Assessing Creativity in Text-to-Image Generation: A Quantitative Analysis using Structured Human Rating Metrics
DOI:
https://doi.org/10.15157/IJITIS.2025.8.2.355-373Keywords:
Text-to-Image Generation, Creativity Assessment, Human Evaluation, Midjourney, DALL•E 2, Stable Diffusion, Aesthetic Computing, Generative AI, Multimodal Models, Computational CreativityAbstract
This research examines the creativity of text-to-image (T2I) generation models using a systematic human rating framework to evaluate four important dimensions of creativity: originality, relevance, aesthetic appeal, and imaginativeness. The advanced development of generative AI tools DALL•E 2, Mid journey, and Stable Diffusion creates subjective barriers to measuring their creative output. This evaluation analyses 100 pictures generated by DALL•E 2 versus Midjourney versus Stable Diffusion through testing a wide spectrum of commands from various artistic domains. The evaluation demonstrates that Mid journey offers better artistic results than DALL•E 2 and Stable Diffusion when comparing artistic achievements between the models. DALL•E 2 stands out for its relevance because it produces prompts with extremely strong semantic alignment to the provided instructions.
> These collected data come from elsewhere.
-- ==== Sys2Proof/Machine/HostDriver.lean ====
section
/-! DEFINITION. The host's two drivers (R255 to R260), as programs that present commands to the block and read its responses.
They are no part of the block: their lanes and counters are host state (R20), and their open parameters are `HostConfig`. -/

namespace Sys2Proof.Machine

/-- Why a driver stops. -/
inductive HostError where
  /-- The block has no step: it is halted (R238). -/
  | blockStopped
  /-- The response is not DONE (R263). -/
  | notDone
  /-- A codeword byte has no partner and HOST_ODD_TAIL is `fault` (R257). -/
  | oddTail
  deriving DecidableEq, Repr

/-- The host presents a command, and the block performs it: the VALUE of a DONE response, and the block after it. -/
def submit (i : Instr) (s : State) : Except HostError (Word × State) :=
  match step (s.present (encode i)) with
  | .next t =>
    match t.out.response with
    | some { status := .done, value := v } => .ok (v, t)
    | _ => .error .notDone
  | _ => .error .blockStopped

/-! ### The encoder driver -/

/-- One input byte (R255): the low nibble's codeword, then the high nibble's. -/
def hostEncodeByte (b : Byte) (s : State) : Except HostError (List Byte × State) := do
  let lo ← submit (.hcEncode ((lowNibble b).setWidth 8)) s
  let hi ← submit (.hcEncode ((highNibble b).setWidth 8)) lo.2
  .ok ([lo.1.setWidth 8, hi.1.setWidth 8], hi.2)

/-- A stream of input bytes, in order (R255). -/
def hostEncode : List Byte → State → Except HostError (List Byte × State)
  | [], s => .ok ([], s)
  | b :: bs, s => do
    let first ← hostEncodeByte b s
    let rest ← hostEncode bs first.2
    .ok (first.1 ++ rest.1, rest.2)

/-! ### The decoder driver -/

/-- The decoder's host state (R256, R259): the two lanes, `none` while `undefined` and unwritten (R258), the codeword bytes
read and the output bytes written so far, and the two counters. -/
structure HostDecoder where
  lower       : Option Nibble
  upper       : Option Nibble
  bytesIn     : Nat
  bytesOut    : Nat
  corrected   : Nat
  uncorrected : Nat
  deriving DecidableEq, Repr

/-- Before the first pair (R258). -/
def HostDecoder.start (cfg : HostConfig) : HostDecoder :=
  { lower := cfg.msgInitLo, upper := cfg.msgInitHi, bytesIn := 0, bytesOut := 0, corrected := 0, uncorrected := 0 }

/-- One codeword of a lane (R256): OUTCOME, the lane after it, and the block after it.  An `undefined` lane sends some
nibble as MI, and stays undefined when that nibble is what comes back (R258). -/
def hostDecodeLane (lane : Option Nibble) (n : Nat) (c : Byte) (s : State) :
    Except HostError (BitVec 2 × Option Nibble × State) := do
  let r ← submit (.hcDecode c ((lane.getD (HostConfig.unwrittenLane n)).setWidth 32)) s
  .ok (r.1.extractLsb' 8 2,
    if r.1.extractLsb' 8 2 = DecodeOutcome.uncorrectable.code then lane else some (r.1.extractLsb' 0 4), r.2)

/-- How many of two outcomes are `oc` (R256). -/
def countOutcome (oc : DecodeOutcome) (lo hi : BitVec 2) : Nat :=
  (if lo = oc.code then 1 else 0) + (if hi = oc.code then 1 else 0)

/-- The output byte `(upper << 4) | lower` (R256), with no value while a lane has none (R258). -/
def packLanes (lower upper : Option Nibble) : Option Byte :=
  match lower, upper with
  | some lo, some hi => some (hi ++ lo)
  | _, _ => none

/-- One pair of codeword bytes (R256, R260): the output byte is written whatever the outcomes. -/
def hostDecodePair (cLo cHi : Byte) (h : HostDecoder) (s : State) :
    Except HostError (Option Byte × HostDecoder × State) := do
  let lo ← hostDecodeLane h.lower h.bytesIn cLo s
  let hi ← hostDecodeLane h.upper (h.bytesIn + 1) cHi lo.2.2
  .ok (packLanes lo.2.1 hi.2.1,
    { lower := lo.2.1, upper := hi.2.1, bytesIn := h.bytesIn + 2, bytesOut := h.bytesOut + 1,
      corrected := h.corrected + countOutcome .corrected lo.1 hi.1,
      uncorrected := h.uncorrected + countOutcome .uncorrectable lo.1 hi.1 },
    hi.2.2)

/-- A stream of codeword bytes, in pairs (R256), with a trailing byte as HOST_ODD_TAIL says (R257). -/
def hostDecode (cfg : HostConfig) :
    List Byte → HostDecoder → State → Except HostError (List (Option Byte) × HostDecoder × State)
  | [], h, s => .ok ([], h, s)
  | [_], h, s =>
    match cfg.oddTail with
    | .drop => .ok ([], h, s)
    | .fault => .error .oddTail
  | cLo :: cHi :: cs, h, s => do
    let first ← hostDecodePair cLo cHi h s
    let rest ← hostDecode cfg cs first.2.1 first.2.2
    .ok (first.1 :: rest.1, rest.2)

/-- What the decoder reports with `-v` (R259). -/
structure HostReport where
  bytesProcessed : Nat
  uncorrected    : Nat
  corrected      : Nat
  errorRate      : Option Rat
  deriving DecidableEq, Repr

/-- The statistic of processed bytes (R259, HOST_BYTES_COUNTED). -/
def HostDecoder.processed (cfg : HostConfig) (h : HostDecoder) : Nat :=
  match cfg.bytesCounted with
  | .inputCodewordBytes => h.bytesIn
  | .outputBytes => h.bytesOut

/-- The report (R259): error rate = uncorrected / bytes_processed, and HOST_RATE_ZERO when no byte was processed. -/
def HostDecoder.report (cfg : HostConfig) (h : HostDecoder) : HostReport :=
  { bytesProcessed := h.processed cfg
    uncorrected := h.uncorrected
    corrected := h.corrected
    errorRate :=
      if h.processed cfg = 0 then cfg.rateZero
      else some ((h.uncorrected : Rat) / (h.processed cfg : Rat)) }

end Sys2Proof.Machine
end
The total creativity score for Stable Diffusion falls below its rivals but the model presents occasional improvements in originality. The framework quality shows itself through high agreement among evaluators. The evaluation needs multiple assessment methods to identify distinctive creative abilities of T2I models while providing important guidance for AI development in creative domains in the future. The research has established comprehensive evaluation standards that future investigations in creative AI must follow because of the essential need for methodological rigor.